Department of Biostatistics, The University of Texas, MD Anderson Cancer Center, Houston, United States.
BMC Med Res Methodol. 2021 Jun 1;21(1):111. doi: 10.1186/s12874-021-01308-8.
When applying secondary analysis on published survival data, it is critical to obtain each patient's raw data, because the individual patient data (IPD) approach has been considered as the gold standard of data analysis. However, researchers often lack access to IPD. We aim to propose a straightforward and robust approach to obtain IPD from published survival curves with a user-friendly software platform.
Improving upon existing methods, we propose an easy-to-use, two-stage approach to reconstruct IPD from published Kaplan-Meier (K-M) curves.

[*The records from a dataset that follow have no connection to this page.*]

-- ==== Sys2Proof/Word.lean ====
section
/-! DEFINITION. Word.lean: the word types of the block (spec/00 R6: little-endian bytes, 64-bit words). -/
namespace Sys2Proof

/-- A byte. -/
abbrev Byte := BitVec 8
/-- A 32-bit register or message word. -/
abbrev Word32 := BitVec 32
/-- A 64-bit word. -/
abbrev Word := BitVec 64
/-- A vector register: 2,048 bits (spec/02 R41). -/
abbrev VWord := BitVec 2048
/-- Plain data by number: pairs in rising order of key, no key twice. -/
abbrev Map (α : Type) := List (Nat × α)

end Sys2Proof
end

Stage 1 extracts raw data coordinates and Stage 2 reconstructs IPD using the proposed method. To facilitate the use of the proposed method, we developed the R package IPDfromKM and an accompanying web-based Shiny application. Both the R package and Shiny application have an "all-in-one" feature such that users can use them to extract raw data coordinates from published K-M curves, reconstruct IPD from the extracted data coordinates, visualize the reconstructed IPD, assess the accuracy of the reconstruction, and perform secondary analysis on the basis of the reconstructed IPD. We illustrate the use of the R package and the Shiny application with K-M curves from published studies. Extensive simulations and real-world data applications demonstrate that the proposed method has high accuracy and great reliability in estimating the number of events, number of patients at risk, survival probabilities, median survival times, and hazard ratios.

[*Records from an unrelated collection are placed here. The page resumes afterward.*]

-- ==== Sys2Proof/Machine/StClk.lean ====
section
/-! DEFINITION. StClk.lean: the state of clocks, roods and global time (spec/07). Dies are numbered by SITE_ID (R26). -/
namespace Sys2Proof.Machine

/-- One rood (R215 to R220). -/
structure Rood where
  /-- The cycle counter (R216). -/
  cyc : BitVec 64 := 0
  /-- Cycles that commands have carried the counter ahead of the clock: the periods that follow are those (log 3). -/
  lead : Nat := 0
  /-- ROOT cycles of the period in progress. -/
  phase : Nat := 0
  /-- ROOT cycles of the crossing clock's cycle in progress, and whether a cycle of it ended in the last ns (R221). -/
  xPhase : Nat := 0
  xEdge : Bool := false
  /-- ROOD_DIV in force (R219). -/
  div : Nat := 0
  /-- ROOD_DIV written and not yet applied (R219). -/
  heldDiv : Option Nat := none
  /-- The ROOD_DIV that a stop in progress loads (R220). -/
  loading : Option Nat := none
  /-- The supply set point, as the ROOD_DIV that it suffices for (R220). -/
  supply : Nat := 0
  /-- The set frequency, to which a denied-stretch hold returns (R218). -/
  setDiv : Nat := 0
  /-- The cause of the held change: 0 budget, 1 denied stretch, 2 margin (R242). -/
  cause : Nat := 0
  stopped : Bool := false
  /-- Gated in IDLE (R385). -/
  gated : Bool := false
  /-- When the last external access ungated it. -/
  ungatedAt : Option Nat := none
  /-- Numbers of the last stretched periods, newest first, counted from the rood's first (R217, R218). -/
  stretches : List Nat := []
  /-- The end of the hold of a denied stretch, as `now` (R218). -/
  holdUntil : Option Nat := none
  /-- GTC values of the denied stretches of the last second (R485). -/
  denials : List Nat := []
  /-- The second in which STRETCH_DENIED was last emitted (R485). -/
  deniedSec : Option Nat := none
  /-- Droop trip point in mV (R39). -/
  tripMv : Nat := 0
  /-- Limited to 1.6 GHz (R40). -/
  limited : Bool := false
  deriving DecidableEq, Repr

/-- One root PLL (R210): since when it has lost lock, whether it has been given up, and the cause of its last loss: 0 phase, 1 frequency (R242). -/
structure Pll where
  lost : Option Nat := none
  failed : Bool := false
  cause : Nat := 0
  deriving DecidableEq, Repr

/-- The clocks and the GTC of one die (R209 to R212, R223 to R229, R238). -/
structure DieClk where
  locked : Bool := false
  /-- SLOW runs from the start-up oscillator (R212). -/
  osc : Bool := false
  pllA : Pll := {}
  pllBeta : Pll := {}
  /-- True while PLL B drives the tree. -/
  pllB : Bool := false
  /-- Neither PLL is locked: the frequency is held. -/
  unlocked : Bool := false
  /-- REF of R238. -/
  ref : Nat := 4
  slow : BitVec 64 := 0
  slowPhase : Nat := 0
  timeRun : Bool := false
  aligned : Bool := false
  gtc : BitVec 64 := 0
  /-- Fraction of a grain, in units of 2^-24 (R225). -/
  frac : Nat := 0
  stepped : Bool := false
  hold : Bool := true
  /-- Rate adjustment in 2^-24 grain per TIME cycle (R225). -/
  rate : Int := 0
  /-- Grains still to correct (R225). -/
  corr : Int := 0
  lastMseq : Option Nat := none
  /-- OFFSET at the last accepted mark. -/
  offset : Int := 0
  markAt : Option Nat := none
  /-- DELAY for lambda 17 and lambda 16 (R227). -/
  delay17 : Option Nat := none
  delay16 : Option Nat := none
  deriving DecidableEq, Repr

/-- What an IEEE 1588 port of the hub has heard (R231): its best master's dataset in the order of comparison, and the timestamps of the exchange in
progress: a sync sent and received, a delay request sent. -/
structure PtpPort where
  master : Option (List Nat) := none
  t1 : Option Nat := none
  t2 : Option Nat := none
  t3 : Option Nat := none
  deriving DecidableEq, Repr

/-- A crossing FIFO of a rood (R221, R222): what its sender still holds, the entries written with the reader's cycles since each, the sender's
cycles since each credit left the reader, and whether the sender has spent its 5 writes and waits for a credit. -/
structure Xing where
  wait : List Nat := []
  cells : List (Nat × Nat) := []
  back : List Nat := []
  spent : Bool := false
  deriving DecidableEq, Repr

/-- The hub master and its discipline (R224 to R232). -/
structure HubTime where
  /-- Next MSEQ to send (R226). -/
  mseq : BitVec 16 := 0
  /-- The hub stepped since the previous mark. -/
  stepFlag : Bool := false
  /-- Source in use (R230). -/
  src : Nat := 0
  locked : Bool := false
  /-- Since when the primary source has held lock; none while it has none. -/
  primaryLockAt : Option Nat := none
  /-- When the primary source lost the lock that it had held. -/
  primaryLostAt : Option Nat := none
  /-- When the hub's time began (R230). -/
  startAt : Option Nat := none
  fallbackLocked : Bool := false
  /-- The instant of the source on the PTP timescale at `srcAt`, in grains (R224). -/
  srcTime : Nat := 0
  srcAt : Nat := 0
  offsetLarge : Bool := false
  /-- First lock has been used for a step (R228). -/
  everLocked : Bool := false
  /-- GTC at which the last mark was sent, in units of 16,000 grains. -/
  lastMark : Option Nat := none
  /-- The ports of IEEE 1588 (R231), and the last dialogue of Precision Time Measurement (R232). -/
  ptp : Map PtpPort := []
  ptmAt : Option Nat := none
  deriving DecidableEq, Repr

/-- Everything of spec/07. -/
structure Clk where
  dies : Map DieClk := []
  /-- Roods by site * 16 + identifier (R215). -/
  roods : Map Rood := []
  hub : HubTime := {}
  /-- Crossings by (site * 16 + rood) * 2, and one more for the crossing out of the rood (R221). -/
  xings : Map Xing := []
  /-- What each core's last RDGTC returned, by core number (R235). -/
  lastGtc : Map (BitVec 64) := []
  deriving DecidableEq, Repr

end Sys2Proof.Machine
end

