-- ==== Sys2Proof/Machine/StSync.lean ====
section
/-! DEFINITION. StSync.lean: combiners, barrier messages, remote posts and the stalemate detector (spec/08). -/
namespace Sys2Proof.Machine

/-- The level of a combiner (R253). -/
inductive Level where
  | cluster
  | die
  | package
  | fabric
  deriving DecidableEq, Repr

/-- A barrier arrival on its way to a combiner (R252, R253): the partition and RUN, the level of the combiner, which one it
is there (cluster number, stack, or 0), the slot and sense, the sender as a child of that combiner (core, cluster or
partition-relative stack; package at fabric level), the slot's configuration, and for an arrival of a core its order. -/
structure Arrival where
  pt : Nat
  run : Nat
  level : Level
  unit : Nat
  slot : Nat
  sense : Bool
  sender : Nat
  cfg : BitVec 64
  core : Option Nat := none
  seq : Nat := 0
  deriving DecidableEq, Repr

/-- A release on its way down to a combiner (R255). -/
structure Release where
  pt : Nat
  run : Nat
  level : Level
  unit : Nat
  slot : Nat
  sense : Bool
  /-- A release of the fabric level: the DIEMASK of the group's entry and the configuration (spec/09 R297). -/
  tree : Option (Nat × BitVec 64) := none
  deriving DecidableEq, Repr

/-- A remote post in flight (R247). -/
structure RPost where
  src : Nat
  target : Nat
  sem : Nat
  n : Nat
  seq : Nat
  deriving DecidableEq, Repr

/-- A combiner's state for one slot and sense (R253, R255, R259). -/
structure Combiner where
  /-- Children that have arrived. -/
  arrived : List Nat := []
  /-- Configuration taken from the ply's first arrival. -/
  cfg : Option (BitVec 64) := none
  /-- All have arrived, and the arrival has been forwarded or the release sent. -/
  sent : Bool := false
  /-- Children whose next arrival of the sense is discarded after a forced release. -/
  skip : List Nat := []
  deriving DecidableEq, Repr

/-- A stalemate reported on a die: the wait classes of its named cores then (R261). -/
structure Stale where
  classes : List (Nat × Nat)
  deriving DecidableEq, Repr

/-- Everything of spec/08 outside the cores. -/
structure Sync where
  /-- Combiners by the number that `combKey` gives. -/
  combs : Map Combiner := []
  arrivals : List Arrival := []
  releases : List Release := []
  posts : List RPost := []
  /-- By partition * 16 + stack: a stalemate that has been reported, and the GTC from which the die's cores of the partition have made no
  progress (R261). -/
  stale : Map Stale := []
  quiet : Map Nat := []
  /-- By stack: semaphore increases, remote posts and barrier releases that have reached its cores (R261). -/
  moved : Map Nat := []
  deriving DecidableEq, Repr

end Sys2Proof.Machine
end

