-- ==== Sys2Proof/Machine/StXpt.lean ====
section
/-! DEFINITION. StXpt.lean: on-package transport (spec/06): links by bundle * 2, + 1 for the service stream's VC7; port sides by
(stack * 12 + port) * 2, + 1 for the tile's side. -/
namespace Sys2Proof.Machine

/-- A HEAD or BODY flit that waits to be sent (R183, R187): its virtual channel and its 240 bytes of BODY. -/
structure Flit where
  vc : Nat
  head : Bool
  body : List (BitVec 8)
  deriving DecidableEq, Repr

/-- A flit in a retry buffer (R194): SEQ, virtual channel, kind, BODY, and replays. -/
structure RFlit where
  seq : Nat
  vc : Nat
  head : Bool := true
  body : List (BitVec 8) := []
  tries : Nat := 0
  /-- It was sent for a credit of the shared pool (R192). -/
  sh : Bool := false
  /-- Its packet has gone by a relay: accepted here, it only clears the link (R195). -/
  gone : Bool := false
  deriving DecidableEq, Repr

/-- A packet that arrives (R187): its channel, the BODYs received, and the buffers that its flits hold, reserved and shared (R191). -/
structure Asm where
  vc : Nat
  bodies : List (List (BitVec 8))
  res : Nat
  sh : Nat
  deriving DecidableEq, Repr

/-- A whole packet that has arrived, with the buffers that hold it. -/
structure Got where
  pkt : OPkt
  res : Nat
  sh : Nat
  deriving DecidableEq, Repr

/-- A link: the transmitter and the receiver of a bundle, or of its service stream (R191 to R195). -/
structure Link where
  next : Nat := 0
  retry : List RFlit := []
  /-- Flits that wait for a credit or for room in the retry buffer, oldest first. -/
  waiting : List Flit := []
  /-- Flits put on the bundle, in their 256 bytes, newest first; on a service stream the frames that carry them (spec/05 R164), and the bits of
  VC7 that wait for a frame. -/
  wire : List (List (BitVec 8)) := []
  frames : List (List (BitVec 16)) := []
  vcBits : Nat := 0
  vcLen : Nat := 0
  /-- Reserved buffers in use by virtual channel, and shared ones; the counts of freed buffers last heard. -/
  used : Map Nat := []
  shared : Nat := 0
  ccnt : Map Nat := []
  shcnt : Nat := 0
  stuck : Bool := false
  /-- The traffic of a stuck link has been handed to its relay (R195). -/
  relayed : Bool := false
  /-- Arbitration (R193): the ORDERED and the BULK channel granted last, and for each BULK channel the slots for which it has waited with credit. -/
  lastO : Nat := 1
  lastB : Nat := 5
  since : Map Nat := []
  /-- The receiver: the SEQ expected, a NAK outstanding, flits in a row that failed, and when NAKs were sent in the last 10 µs. -/
  expect : Nat := 0
  nak : Bool := false
  bad : Nat := 0
  naks : List Nat := []
  /-- Its buffers in use, reserved by virtual channel and shared; packets that arrive, and those that have arrived, oldest first. -/
  held : Map Nat := []
  heldSh : Nat := 0
  asm : List Asm := []
  arrived : List Got := []
  /-- Cumulative counts of freed buffers, modulo 256; the channels whose counts are to be returned, in rotation, and the one returned last (R192). -/
  freed : Map Nat := []
  freedSh : Nat := 0
  due : List Nat := []
  lastC : Nat := 0
  deriving DecidableEq, Repr

/-- One side of a down port (R201 to R207). `state` is 0 RESET, 1 TRAINING, 2 ACTIVE, 3 FENCED; `step` is 1 START sent, 2 lane
test, 3 PROPOSE sent, 4 CONFIRM sent. -/
structure PortSide where
  state : Nat := 0
  width : Nat := 0
  localEp : BitVec 16 := 0
  peerEp : BitVec 16 := 0
  step : Nat := 0
  own : Option Nat := none
  peer : Option Nat := none
  restart : Bool := false
  /-- The side's controller has started from reset, and its next START says so (R201). -/
  init : Bool := false
  cap : Nat := 3
  fails : Nat := 0
  /-- The neighbour whose bundles this port carries. -/
  adopted : Option Nat := none
  /-- Spares left in groups G0 to G7. -/
  spares : List Nat := [4, 4, 4, 4, 4, 4, 4, 4]
  sparesUsed : Nat := 0
  /-- Spares that the peer has asked this side to drive. -/
  drive : Nat := 0
  deriving DecidableEq, Repr

/-- Everything of spec/06. -/
structure Xpt where
  links : Map Link := []
  /-- The relay by which a request has come, by (endpoint * 32 + source) * 65536 + TAG: its answer returns the same way (R197). -/
  paths : Map Nat := []
  /-- The port of a die at which a cluster's request has left, by die * 65536 + TAG: its answer comes in by the same port (spec/01 R32). -/
  reqPort : Map Nat := []
  ports : Map PortSide := []
  deriving DecidableEq, Repr

end Sys2Proof.Machine
end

IPDfromKM has great flexibility and accuracy to reconstruct IPD from published K-M curves with different shapes. We believe that the R package and the Shiny application will greatly facilitate the potential use of quality IPD and advance the use of secondary data to facilitate informed decision making in medical research.
在应用已发表的生存数据进行二次分析时,获取每个患者的原始数据至关重要,因为个体患者数据(IPD)方法被认为是数据分析的金标准。然而,研究人员通常无法获得 IPD。我们旨在提出一种简单而稳健的方法,使用用户友好的软件平台从已发表的生存曲线中获取 IPD。
在现有方法的基础上,我们提出了一种从已发表的 Kaplan-Meier(K-M)曲线中重建 IPD 的简单易用的两阶段方法。第 1 阶段提取原始数据坐标,第 2 阶段使用提出的方法重建 IPD。为了便于使用所提出的方法,我们开发了 R 包 IPDfromKM 和一个配套的基于 Shiny 的应用程序。R 包和 Shiny 应用程序都具有“一体化”功能,用户可以使用它们从已发表的 K-M 曲线中提取原始数据坐标,从提取的数据坐标中重建 IPD,可视化重建的 IPD,评估重建的准确性,并基于重建的 IPD 进行二次分析。我们用来自已发表研究的 K-M 曲线说明了 R 包和 Shiny 应用程序的使用。广泛的模拟和真实世界的数据应用表明,该方法在估计事件数量、风险患者数量、生存概率、中位生存时间和风险比方面具有很高的准确性和可靠性。
IPDfromKM 具有很大的灵活性和准确性,可以从具有不同形状的已发表 K-M 曲线中重建 IPD。我们相信,R 包和 Shiny 应用程序将极大地方便高质量 IPD 的潜在使用,并推进二次数据的使用,以促进医疗研究中的明智决策。